Ahiliği Türk dünyasına yaymak

Anadolu’nun Türkleşmesinde, Türkçenin yaygınlaşmasında, yerleşik hayata ve şehir düzenine geçilmesinde önemli katkıları bulunan Ahilik, Türk örf ve adetlerinin İslam inancı ile bütünleşmesi sonucu ortaya çıkmış olan esnaf ve sanatkarlar birliğinin adıdır. Hoca Ahmet Yesevi’nin yolundan giden Ahi Evran tarafından 13. yüzyılda kurulmuş olan ‘Ahilik Teşkilatı’ kendi döneminde Türk toplumunun sahip olduğu öz değerleri, örf ve adetleri ile sosyo-ekonomik yapısına uygun olarak oluşturulan bir teşkilattır. Ahilik teşkilatı, bu yönüyle Türk kültürüne özgü bir kurumdur.
Ahilik cesaret, ahlak ve sanatı bir araya getirerek örgütsel yapıyı sağlamlaştıran, personeli eğitim ve yetenekli olmaya teşvik eden özellikle kırsal yerleşim birimlerinde işletmeleri ekonomik ve sosyal açıdan ayakta tutan temel dinamiklerden birisidir. Ahilik bu ilkeleri işletmeler kadar toplumsal sistem için de vazgeçilmez kabul ederek, günümüz organizasyonlarında bile uygulanması zor olan bir hiyerarşik modeli beraberinde getirmiştir. Usta, kalfa, çırak ve yamak olarak sıralanan çalışma silsilesi işyeri kurmanın ve başarılı birer iş adamı olabilmenin yolunu işaret etmektedir. Ahilik felsefesi bu bakımdan mesleki-teknik eğitimi içselleştirmiş bir yönetim anlayışı ortaya koymaktadır. Ahilik aynı zamanda mal ve hizmet üreten işletmelerde etik kuralları ön plana çıkaran ve daha iyi üretim anlayışıyla tüketiciyi korumaya çalışan bir teknik birim olma özelliği taşımaktadır. Ahi Evran ve Ahilik düşüncesinin Türk dünyası açısından da büyük anlamları vardır. Geçmişte Türkistan topraklarında yakılan meşale, Ahi Evran’ın ortaya koyduğu ilke ve prensiplerle Anadolu’nun aydınlanmasına öncülük etmiştir. Bu sebeple Kırşehir ve Ahi Evran, Türk dünyası için önemli bir merkez konumundadır.

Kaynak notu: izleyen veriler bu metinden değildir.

-- ==== Sys2Proof/Laws/Step.lean ====
section
/-! SUPPORT. A step through the map in prose of R85, the check of R100 in both its spellings, and step words put
together again from their fields. -/

namespace Sys2Proof

theorem consistent_hunt (hdr : Byte) (cnt : Count) : consistent .hunt hdr cnt = true ↔ cnt = 0 := by
  simp [consistent]

theorem consistent_payload (hdr : Byte) (cnt : Count) :
    consistent .payload hdr cnt = true ↔ ∃ n, payloadLen hdr = some n ∧ cnt.toNat < n := by
  unfold consistent
  cases payloadLen hdr <;> simp

/-- The bits of a step word above `in_data` (R85). -/
theorem stepWordHigh_bits (m : Mode) (r f t v : Bool) :
    (stepWordHigh m r f t v).getLsbD 0 = v ∧ (stepWordHigh m r f t v).getLsbD 1 = t ∧
      (stepWordHigh m r f t v).getLsbD 2 = f ∧ (stepWordHigh m r f t v).getLsbD 3 = r ∧
      (stepWordHigh m r f t v).getLsbD 4 = m.bits.getLsbD 0 ∧ (stepWordHigh m r f t v).getLsbD 5 = m.bits.getLsbD 1 := by
  cases m <;> cases r <;> cases f <;> cases t <;> cases v <;> decide

theorem Mode.bits_ofBits (v : BitVec 2) : (Mode.ofBits v).bits = v := by
  revert v
  decide

/-- A step word is the one its own fields make (R85). -/
theorem stepWord_fields (S : StepWord) : stepWord (modeOfWord S) (pinsOfWord S) = S := by
  obtain ⟨e0, e1, e2, e3, e4, e5⟩ := stepWordHigh_bits (modeOfWord S) (S.getLsbD 11) (S.getLsbD 10) (S.getLsbD 9)
    (S.getLsbD 8)
  rw [modeOfWord, Mode.bits_ofBits] at e4 e5
  refine BitVec.eq_of_getLsbD_eq fun i hi => ?_
  rw [stepWord_eq_append, BitVec.getLsbD_append]
  by_cases h8 : i < 8
  · rw [if_pos h8]
    simp [pinsOfWord, h8]
  · rw [if_neg h8]
    obtain rfl | rfl | rfl | rfl | rfl | rfl : i = 8 ∨ i = 9 ∨ i = 10 ∨ i = 11 ∨ i = 12 ∨ i = 13 := by omega
    · exact e0
    · exact e1
    · exact e2
    · exact e3
    · exact e4.trans (by simp)
    · exact e5.trans (by simp)

theorem pinsOfWord_stepWord (m : Mode) (p : Pins) : pinsOfWord (stepWord m p) = p := by
  have hbits (k : Nat) (hk : k < 6) :
      (stepWord m p).getLsbD (8 + k) = (stepWordHigh m p.rst p.inFault p.inTimeout p.inValid).getLsbD k := by
    rw [← stepWord_high]
    simp [hk]
  obtain ⟨e0, e1, e2, e3, _, _⟩ := stepWordHigh_bits m p.rst p.inFault p.inTimeout p.inValid
  unfold pinsOfWord
  rw [stepWord_low, (hbits 3 (by omega)).trans e3, (hbits 2 (by omega)).trans e2, (hbits 1 (by omega)).trans e1,
    (hbits 0 (by omega)).trans e0]

end Sys2Proof

namespace Sys2Proof.Machine

/-- The check of the table's row CONSISTENCY is the one R100 writes. -/
theorem consistent_iff (s : State) : consistent s.mode s.hdr s.cnt = true ↔ s.Consistent := by
  cases hm : s.mode with
  | hunt => simp [State.Consistent, hm, consistent_hunt]
  | payload =>
    rw [consistent_payload]
    simp only [State.Consistent, hm, isHeader]
    cases payloadLen s.hdr <;> simp
  | fault => simp [State.Consistent, hm, consistent]
  | reserved => simp [State.Consistent, hm, consistent]

/-- A step performs the operation that the map in prose of R85 names. -/
theorem step_of_operation {s : State} {i : Instr}
    (h : operationOf s.mode (decodeEvent s.pins) s.hdr s.cnt = some i) : step s = exec i s.consumePins := by
  simp only [step, State.code, decode, decodeStep_eq, h]

/-- The pins of a run on a given input, one entry at a time. -/
theorem State.pins_feed_cons (s : State) (p : Pins) (ps : List Pins) : (s.feed (p :: ps)).pins = p := rfl

theorem State.consumePins_feed_cons (s : State) (p : Pins) (ps : List Pins) :
    (s.feed (p :: ps)).consumePins = s.feed ps := rfl

/-- A run of one step more begins with that step. -/
theorem runSteps_succ_of_step {s t : State} (n : Nat) (h : step s = .next t) : runSteps (n + 1) s = runSteps n t := by
  simp only [runSteps, h]

theorem trace_succ_of_step {s t : State} (n : Nat) (h : step s = .next t) :
    trace (n + 1) s = t.ports :: trace n t := by
  simp only [trace, h]

/-- The results of a run of one step more: what the first step reports, then the rest. -/
theorem results_succ_of_step {s t : State} (n : Nat) (h : step s = .next t) :
    results (n + 1) s = t.ports.result.toList ++ results n t := by
  unfold results
  rw [trace_succ_of_step n h, List.filterMap_cons]
  cases t.ports.result <;> rfl

/-- What the ports report of a state, in terms of its registers. -/
theorem State.result_ports (s : State) :
    s.ports.result =
      if s.outValid then some (.sample s.outHeader s.outData) else if s.outNoframe then some .noFrame else none := by
  unfold OutPorts.result State.ports
  cases s.outValid <;> cases s.outNoframe <;> rfl

/-- The event of the pins that offer a byte (R84). -/
theorem decodeEvent_bytePins (b : Byte) : decodeEvent (bytePins b) = .byte b := rfl

/-- The event of each token of a stream (R84). -/
theorem decodeEvent_tokenPins (t : Token) :
    decodeEvent (tokenPins t) =
      match t with
      | .byte b => .byte b
      | .idle => .idle
      | .timeout => .timeout
      | .fault => .fault
      | .protocol => .protocol
      | .reset => .reset := by
  cases t <;> rfl

end Sys2Proof.Machine
end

Ancak ülkemizde Ahiliğin bilinmediği ve bu yöndeki tanıtıcı faaliyetlerin yetersiz olduğu ortadadır. Ahiliğin merkezi olarak kabul edilen Kırşehir’de bile bu konudaki farkındalık düzeyinin hayli gerilerde olduğu ifade edilebilir. Ahilik düşüncesinin bilinilirliği üzerine yaptığımız bir araştırmada anketimize katılan işletmelerin %42’sinin Ahilik hakkında hiçbir bilgiye sahip olmadığını ve %71’inin Ahi Evran’ı hayali bir kişi olarak değerlendirdiğini tespit etmiştik. Nitekim birkaç gün önce Ahi Evran Üniversitesi’ne bağlı Ahilik Araştırma Merkezi’nin, Atatürk’ün Kırşehir’e geldiğinde uğradığı tarihi  “Hacıbey Konağı”na taşınması sırasında beraber olduğumuz Kırşehir Valisi Özdemir Çakacak, Belediye Başkanı Yaşar Bahçeci ve Üniversite Rektörü Prof. Dr. Kudret Saylam’ın da bu konudaki eksikliklere vurgu yaptığını gördük. Merkez Başkanı Kazım Ceylan ise törendeki konuşmasında Ahilik felsefesinin, sofra adabından, su içmeye, yürümeye kadar ince kurallar koyduğunu ve yapılan her işin mükemmel yapılmasını hayat felsefesi haline getirdiğini ifade etti. Bu tespitlerden hareketle öncelikle Ahilik ve ona ilişkin temel kavramları, ilke ve davranışları tanıtacak faaliyetlerin düzenlenmesi gerekmektedir. Devletin ilgili kurumlarının bu yöndeki tanıtımları uyumlaştırması ve çoğunluğu KOBİ’lerden oluşan yörelerde farkındalık düzeyinin artırılabilmesi için sivil toplum örgütlerinin teşvik edilmesi sağlanmalıdır. Son olarak belirtmek gerekir ki Ahilik düşüncesinin üniversitelerin tüm bölümlerinde seçmeli ders olarak okutulması, hayati bir proje olarak karşımızda durmaktadır.